Once at an NRL match, Wests Tigers fullback Tim Brasher hurled a small novelty footy my way. Pretty sure the thing was intended for his nephew or cousin, but I snatched it, I took it home and that was that.

Leaving aside the fact that a Sydney rugby league fan actually got off his backside and went to a game, there is nothing remarkable about this anecdote. Finders, keepers. Especially at sporting venues.

Yet public sympathy today appears to be leaning heavily towards 14 year old obsessive Novak Djokovic fan Melissa Cook, who missed out on a shirt thrown her way. And public fury is being unleashed on the fan who snatched the shirt.

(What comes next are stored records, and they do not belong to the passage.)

-- ==== Sys2Proof/Machine/HeapOps.lean ====
section
/-! DEFINITION. The heap's operations (spec/05, 08): maps in force, address mapping, breaches, freezes, scheduled
transfers of a slot, open requests and their service, refresh tables and training. -/

namespace Sys2Proof.Machine

/-- An image store's bytes. -/
def State.storeMem (s : State) (i : Nat) : Memory := if i = 0 then s.sched.image0 else s.sched.image1

/-- The running image. -/
def State.image (s : State) : Option Memory := s.sched.run.map s.storeMem

/-- The map entry in force (R86, R91, R117). -/
def State.entry (s : State) (kind idx slot : Nat) : Nat :=
  match s.image with
  | some m => mapEntry m kind idx slot
  | none => idleEntry kind slot

/-- The class of the entry in force. -/
def State.classAt (s : State) (kind idx slot : Nat) : Option SlotClass := slotClass (s.entry kind idx slot / 4096)

/-- Whether an in-force map has an `OPEN` slot. -/
def State.hasOpen (s : State) (kind idx : Nat) : Bool :=
  match s.image with
  | none => kind != 1
  | some m => (List.range 4096).any fun t => mapEntry m kind idx t / 4096 == 2

/-- Whether the running image gives a map a `UNIT` slot. -/
def State.hasUnit (s : State) (kind idx : Nat) : Bool :=
  match s.image with
  | none => false
  | some m => (List.range 4096).any fun t => mapEntry m kind idx t / 4096 == 1

/-- A counted breach of R138: its counter, `BR_FIRST` if it is empty (R143), and a fatal report. What `BR_FIRST` says of the
first breach of an RCLK is kept for a clear in that RCLK. -/
def State.breach (s : State) (r : Reg) (kind unit : Nat) : State :=
  let s := s.count r 0
  let w := word (at_ 32 (s.time.tide % 2 ^ 32) + at_ 20 s.slot + at_ 16 kind + unit)
  let s := if s.sched.brLast.any fun b => b.1 = s.rclk then s
    else { s with sched := { s.sched with brLast := some (s.rclk, w) } }
  let s := if s.rdf R.BR_FIRST 0 19 16 = 0 then s.wr R.BR_FIRST 0 w else s
  s.report 0x12 0 0x0C (s.rd R.BR_FIRST) 0

/-- `BR_CLEAR.FIRST`: `BR_FIRST` cleared, but for a breach of this RCLK (R143). -/
def State.clearFirst (s : State) : State :=
  s.wr R.BR_FIRST 0 (match s.sched.brLast with
    | some (t, w) => if t = s.rclk then w else 0
    | none => 0)

/-- Bytes of the heap, and of one controller (R220). -/
def heapBytes : Nat := 412316860416
/-- 1.5 GiB. -/
def ctrlBytes : Nat := 1610612736

/-- Controller of a heap address (R220). -/
def hCtl (a : Nat) : Nat := a / ctrlBytes
/-- Offset within the controller. -/
def hOfs (a : Nat) : Nat := a % ctrlBytes
/-- Pseudo-channel. -/
def hPch (a : Nat) : Nat := 2 * hCtl a + hOfs a / 1024 % 2
/-- Offset within the pseudo-channel. -/
def hIn (a : Nat) : Nat := hOfs a / 2048 * 1024 + hOfs a % 1024
/-- Bank. -/
def heapBank (a : Nat) : Nat := hIn a / 1024 % 32
/-- Row. -/
def heapRow (a : Nat) : Nat := hIn a / 32768
/-- The linear address order λ (R221). -/
def hLin (a : Nat) : Nat := (hOfs a / 2048 * 256 + hCtl a) * 2048 + hOfs a % 2048

/-- What an unlisted controller or pseudo-channel is. -/
def ctrlDflt (_ : Nat) : Ctrl := {}
/-- A pseudo-channel at reset. -/
def pchDflt (_ : Nat) : PCh := {}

Help me out, Punchers. Help us all out. Is the shirt snatcher really the bad guy in this? Admittedly, she seemed to act with a certain disdain for those around her, much like the emu who stole a lamb chop straight off my BBQ hotplate at Tidbinbilla Nature Reserve near Canberra over summer.

But, come on. The shirt was thrown into the crowd. The minute it left Djokovic’s hand it was public property. You want to send something direct to someone, wrap it up in a package and buy a stamp. No?

Anyway, worse things happen at sea. Especially in the seas of Tasmania. Much worse things.

Don’t press play on the video below yet. First, ask yourself, do I like dolphins? Of course you do.

Now ask, do you despise jet skiers? Of course you do. You agree, as any sane citizen does, that they are the hoons of the seas. That to own a jet ski your head has more hair product than brains. These things are givens, right?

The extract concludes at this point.